[Stored items]
theorem witness_streams :
    [([], [], 0, 0), ([], [0], 1, 255), ([], [0], 1, 254), ([0], [0], 1, 1), ([0], [0], 2, 1), ([0], [0], 2, 2)].all
      (fun x : List Nat × List Nat × Nat × Nat =>
        let s := kvsBench x.1 x.2.1 x.2.2.1 x.2.2.2
        ((s.core 0).cmd? 1 == some (kvsCmd x.1)) && !(s.core 0).frz && heapB s 0 0x20000 16 && heapB s 0 0x21000 32 && heapB s 0 0x30000 65536
          && (entrySt s 0x20000 == x.2.2.1) && (entryHold s 0x20000 == x.2.2.2 || x.2.1 == []) && (entryKey s 0x20000 == (0, 0))
          && (wordAt s 0x20000 16 / 2 ^ 63 % 2 == 0) && ((List.range 8).all (fun j => wordAt s (0x21000 + 4 * j) 4 == x.2.1.getD j (2 ^ 32 - 1)))
          && ((s.core 0).t.length == 16) && (List.range 16).all (fun n => ((s.core 0).t.getD n {}).thr.isEmpty
            && ((s.core 0).t.getD n {}).rows.length == 32)) = true ∧
    (bfld kvsBlock 3 55 0 = 0x10000 ∧ bfld kvsBlock 4 23 0 = 0 ∧ bfld kvsBlock 5 47 32 + 256 ≤ benchPool.esize / 2 ∧ bfld kvsBlock 6 55 0 = 0 ∧
      0 < kvsNpos kvsBlock ∧ kvsTileEnd kvsBlock 0 = true ∧ benchPool.bucket 0 0 = 0 ∧ (kvsCmd []).finished = false) ∧
    PoolAt (kvsBench [] [0] 1 254) 0 0x10000 0x10000 benchPool ∧ PoolAt (kvsBench [0] [0] 2 1) 0 0x10000 0x10000 benchPool ∧
    Open (kvsBench [] [0] 1 254) 0x20000 16 ∧ Open (kvsBench [0] [0] 2 1) 0x20000 16 ∧ Open (kvsBench [0] [0] 2 1) 0x10000 64 ∧
    (wordAt (kvsBench [0] [0] 2 1) 0x10028 4 + 1 < 2 ^ 32 ∧ Memory.wf (kvsBench [0] [0] 2 1).mem = true) ∧
    (let s := bench { benchCore with cmds := [kvsCmd []], frz := true }; Queued s 0 (kvsCmd []) ∧ (s.core 0).frz = true) := by
  refine ⟨by decide +kernel, by decide +kernel, poolAt_of _ _ (by decide +kernel), poolAt_of _ _ (by decide +kernel),
    open_of _ _ _ (by decide +kernel), open_of _ _ _ (by decide +kernel), open_of _ _ _ (by decide +kernel), by decide +kernel,
    by unfold Queued; decide +kernel⟩

/-- Rows of four bytes: copied, filled, gathered and scattered, from 0x50000 to 0x60000, by the list at 0x70000. -/
def rowBlock (op : Instr) (fop : Nat) : BitVec 512 :=
  match op with
  | .gath _ _ => words [0, 0, 0, 0x50000, 0x60000, 4, 0x70000, 1 + 16 * 2 ^ 32]
  | .scat _ _ => words [0, 0, 0, 0x50000, 0x60000, 4, 0x70000, 1 + 16 * 2 ^ 32]
  | _ => words [0, 0, 0, 0x50000, 0x60000, 4 + fop * 2 ^ 24 + 2 ^ 32, 0, 0]
def rowCmd (op : Instr) (fop : Nat) : Cmd := { cmdOf op with block := some (rowBlock op fop) }
def rowBench (op : Instr) (fop idx : Nat) : State :=
  cmdBench (rowCmd op fop) (memWrite (memWrite [] 0x50000 (toBytes 4 0xDDCCBBAA)) 0x70000 (toBytes 4 idx))

theorem witness_rows :
    [(Instr.cpy2d 0 always, 0), (.cpym 0 always, 0), (.cpym 0 always, 3), (.fill 0 always, 0), (.gath 0 always, 0), (.scat 0 always, 0)].all (fun x =>
      let s := rowBench x.1 x.2 3
      ((s.core 0).cmd? 1 == some (rowCmd x.1 x.2)) && (rowCmd x.1 x.2).raced.isEmpty && (rowCmd x.1 x.2).snap.isEmpty
        && (bfld (rowBlock x.1 x.2) 5 23 0 == 4) && (x.1 != .cpy2d 0 always || bfld (rowBlock x.1 x.2) 7 24 24 == 0)
        && (x.1 != .cpym 0 always || bfld (rowBlock x.1 x.2) 5 27 24 == x.2)
        && !s.copyOverlap 0 x.1 (rowBlock x.1 x.2) && [0x50000, 0x50030, 0x60000, 0x60030, 0x70000].all (fun a =>
          coreIdOk 0 && dieOf 0 == 0 && heapB s (s.core 0).ctx a 4) && (wordAt s 0x70000 4 == 3)) = true ∧
    (rowPlace 0x50000 0 0 = 0x50000 ∧ rowPlace 0x50000 (2 ^ 32 - 4) 1 = 0x4FFFC) ∧
    wordAt (rowBench (.gath 0 always) 0 (2 ^ 32 - 1)) 0x70000 4 = 2 ^ 32 - 1 ∧
    ReachesAt (rowBench (.cpy2d 0 always) 0 3) 0 0x50000 4 0x50000 ∧ WritesAt (rowBench (.cpy2d 0 always) 0 3) 0 0x60000 4 0x60000 ∧
    ReachesAt (rowBench (.gath 0 always) 0 3) 0 0x50030 4 0x50030 ∧ WritesAt (rowBench (.scat 0 always) 0 3) 0 0x60030 4 0x60030 ∧
    WritesAt (rowBench (.fill 0 always) 0 3) 0 (2 ^ 63 + 64) 4 (scratchLoc 0 64) := by
  refine ⟨by decide +kernel, by decide +kernel, by decide +kernel,
    reaches_of _ _ _ _ (by decide +kernel), writes_of _ _ _ _ (by decide +kernel) (by decide +kernel),
    reaches_of _ _ _ _ (by decide +kernel), writes_of _ _ _ _ (by decide +kernel) (by decide +kernel),
    ⟨by decide, .inl ⟨64, by decide +kernel⟩⟩, open_of _ _ _ (by decide +kernel), fun _ => ⟨by decide +kernel, by decide +kernel⟩⟩

/-- SCORE of two scores at 0x50000 to 0x60000; NRF of the records of slot 3; and RFILL of lane groups 2 and 5. -/
def scoreBlock : BitVec 512 := words [0, 0, 0, 0x50000, 0, 2, 0x60000, 0x3F000000]
def nrfBlock : BitVec 512 := words [0, 0, 0, 3, 0x60000, 8, 0, 0]
def rfillBlock : BitVec 512 := words [0, 0, 0, 0x50000, 2, 1 + 8 * 2 ^ 4 + 2 * 2 ^ 12 + 3 * 2 ^ 16, 0, 0]
def tableBench (cmd : Cmd) : State :=
  { cmdBench cmd (memWrite [] 0x50000 (toBytes 4 0x40000000 ++ toBytes 4 0x3F800000)) with
    loupe := [(3, { st := .drafting, recs := [9] })], carafe := [(9, { bytes := BitVec.ofNat 256 (77 + 2 ^ 32) })] }

theorem witness_tables :
    (let cmd := { cmdOf (.score 0 always) with block := some scoreBlock }
     (tableBench cmd).core 0 = { benchCore with cmds := [cmd], ecyc := 9, eng := [0] } ∧ cmd.raced = [] ∧ bfld scoreBlock 5 15 0 = 2 ∧
       bfld scoreBlock 3 55 0 + 4 * bfld scoreBlock 4 55 32 = 0x50000 ∧ bfld scoreBlock 6 63 0 = 0x60000 ∧ Memory.wf (tableBench cmd).mem = true ∧
       WritesAt (tableBench cmd) 0 0x50000 8 0x50000 ∧ WritesAt (tableBench cmd) 0 0x60000 8 0x60000) ∧
    (let cmd := { cmdOf (.nrf 0 always) with block := some nrfBlock }
     let s := tableBench cmd
     bfld nrfBlock 3 15 0 = 3 ∧ (s.slot 3).st ≠ .unbound ∧ (s.slot 3).ctx = (s.core 0).ctx ∧
       s.nodesOf 3 = [parseNode 9 (BitVec.ofNat 256 (77 + 2 ^ 32))] ∧ (parseNode 9 (BitVec.ofNat 256 (77 + 2 ^ 32))).pass = bfld nrfBlock 3 18 16 ∧
       bfld nrfBlock 3 43 32 ≤ (parseNode 9 (BitVec.ofNat 256 (77 + 2 ^ 32))).node ∧ bfld nrfBlock 5 12 0 = 8 ∧ (s.slot 4).st = .unbound ∧
       WritesAt s 0 0x60000 32 0x60000) ∧
    (let cmd := { cmdOf (.rfill 0 always) with block := some rfillBlock, work := [2, 5] }
     let s := tableBench cmd
     bfld rfillBlock 4 15 0 = 2 ∧ cmd.work.Nodup ∧ (∀ j ∈ cmd.work, j < 8) ∧ bfld rfillBlock 5 8 4 ≤ 24 ∧ bfld rfillBlock 5 3 0 ≠ bfld rfillBlock 5 15 12 ∧
       (s.core 0).t.length = 16 ∧ (∀ t, t < 16 → ((s.core 0).t.getD t {}).rows.length = 32) ∧ ReachesAt s 0 0x50000 640 0x50000) := by
  refine ⟨⟨rfl, rfl, by decide +kernel, by decide +kernel, by decide +kernel, by decide +kernel, writes_of _ _ _ _ (by decide +kernel) (by decide +kernel),
      writes_of _ _ _ _ (by decide +kernel) (by decide +kernel)⟩,
    ⟨by decide +kernel, by decide +kernel, by decide +kernel, by decide +kernel, by decide +kernel, by decide +kernel, by decide +kernel, by decide +kernel,
      writes_of _ _ _ _ (by decide +kernel) (by decide +kernel)⟩,
    ⟨by decide +kernel, by decide, by decide, by decide +kernel, by decide +kernel, by decide +kernel, by decide +kernel, reaches_of _ _ _ _ (by decide +kernel)⟩⟩

/-- A KVAPP of one position from 0x90000; a KVFORK and a KVDROP of sequence 0. -/
def poolBlock (w4 w5 : Nat) : BitVec 512 := words [0, 0, 0, 0x10000, w4, w5, 0x90000, 0]
def poolCmd (op : Instr) (w4 w5 : Nat) : Cmd := { cmdOf op with block := some (poolBlock w4 w5) }
def kvEnt (sq lb ref st : Nat) : Nat := sq + lb * 2 ^ 24 + ref * 2 ^ 48 + st * 2 ^ 60 + (2 ^ 32 - 1) * 2 ^ 96

theorem slotHolds_of (cmd : Cmd) (m : List Host.Cell) (sq lb i j : Nat)
    (h : (let s := poolBench cmd m
          heapB s 0 0x21000 32 && decide (j < 7) && (wordAt s (0x21000 + 4 * j) 4 == i) && decide (i < 2) && (wordAt s (0x21000 + 28) 4 == 2 ^ 32 - 1)
            && (List.range j).all (fun h => wordAt s (0x21000 + 4 * h) 4 == 2 ^ 32 - 1)) = true) :
    SlotHolds (poolBench cmd m) benchPool sq lb i j := by
  simp only [Bool.and_eq_true, beq_iff_eq, decide_eq_true_eq, List.all_eq_true, List.mem_range] at h
  obtain ⟨⟨⟨⟨⟨h0, h1⟩, h2⟩, h3⟩, h4⟩, h5⟩ := h
  refine ⟨fun n => wordAt (poolBench cmd m) (0x21000 + 4 * n) 4, ⟨0x21000, ?_, fun _ _ => rfl⟩, h1, h2, h3, h5, h4⟩
  have : benchPool.hat + 32 * benchPool.bucket sq lb = 0x21000 := by simp [benchPool, Pool.bucket, Nat.mod_one]
  rw [this]
  exact inHeap_of _ _ _ _ h0

theorem entryAt_of (cmd : Cmd) (m : List Host.Cell) (i : Nat)
    (h : (let s := poolBench cmd m; heapB s 0 (0x20000 + 16 * i) 16 && (wordAt s (0x20000 + 16 * i) 16 / 2 ^ 63 % 2 == 0)) = true) :
    EntryAt (poolBench cmd m) benchPool i (0x20000 + 16 * i) := by
  simp only [Bool.and_eq_true, beq_iff_eq] at h
  exact ⟨inHeap_of _ _ _ _ h.1, h.2⟩
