-- ==== Sys2Proof/Word.lean ====
section
/-! DEFINITION. The words of the Huffman core: bytes, 32-bit registers, bit strings and symbols
(00_scope.md R7, R10, R11). -/

namespace Sys2Proof

/-- A byte of a channel's medium, a byte value `0..255`, an opcode (R7, R80). -/
abbrev Byte := BitVec 8

/-- A 32-bit host register or command word (R7 `REG_W`). -/
abbrev Word := BitVec 32

/-- A bit string in stream order: the head is sent or read first (R11). -/
abbrev Bits := List Bool

/-- A symbol `0..256` (R7 `ALPHA` = 257, R19). -/
abbrev Symbol := Fin 257

end Sys2Proof
end

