-- ==== Sys2Proof/Config.lean ====
section
/-! DEFINITION. The parameters of the core (00_scope.md R7, R8) and the free values the spec leaves open
(93_implementation_defined.md). A free value is an opaque constant: nothing can evaluate it. -/

namespace Sys2Proof

/-- The two parameters of R7 that are not constants. They stand in the hard-wired registers `MAGIC` (R43)
and `PARAM` (R44). `cntWPred` is `CNT_W - 1`, so that `CNT_W` is in `1..32` by its type. -/
structure Params where
  magic    : Word
  cntWPred : Fin 32
  deriving DecidableEq, Repr

/-- `CNT_W`, the width of a frequency counter, `1..32` (R7). -/
def Params.cntW (p : Params) : Nat := p.cntWPred.val + 1

/-- `CNT_MAX = 2^CNT_W - 1` (R7). -/
def Params.cntMax (p : Params) : Nat := 2 ^ p.cntW - 1

namespace Config

/-- `SENT`, the end-of-stream sentinel (R7). -/
def sent : Symbol := 256

/-- `SENT_WEIGHT` (R7, R111). -/
def sentWeight : Nat := 1

/-- `NODE_CAP`, the most nodes the tree store holds (R7, R132). -/
def nodeCap : Nat := 513

/-- `MAX_CODE_LEN` (R7, R117). -/
def maxCodeLen : Nat := 256

/-- `MAGIC`: OPEN in the spec (R7, R43), so no value is given here (log 1). -/
opaque magic : Word

/-- The parameters of the core that `State.reset` describes: the OPEN magic and the spec's default
`CNT_W` = 32 (R7, log 1). Claims about every state hold for every value of both. -/
def params : Params := { magic := magic, cntWPred := 31 }

/-- The padding draw of R58: the bits of the `k`-th draw (log 5). -/
opaque freePad : Nat → BitVec 7

/-- The value of the `k`-th draw for a register read while BUSY (R61, log 5). -/
opaque freeRead : Nat → Word

end Config

end Sys2Proof
end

EXERCISE DESCRIPTION: Above are the records; print exactly the lines from the line with "abbrev Bits := List Bool" to the line with "spec leaves open", including both, and nothing else.

YOUR SOLUTION:
abbrev Bits := List Bool

/-- A symbol `0..256` (R7 `ALPHA` = 257, R19). -/
abbrev Symbol := Fin 257

end Sys2Proof
end

-- ==== Sys2Proof/Config.lean ====
section
/-! DEFINITION. The parameters of the core (00_scope.md R7, R8) and the free values the spec leaves open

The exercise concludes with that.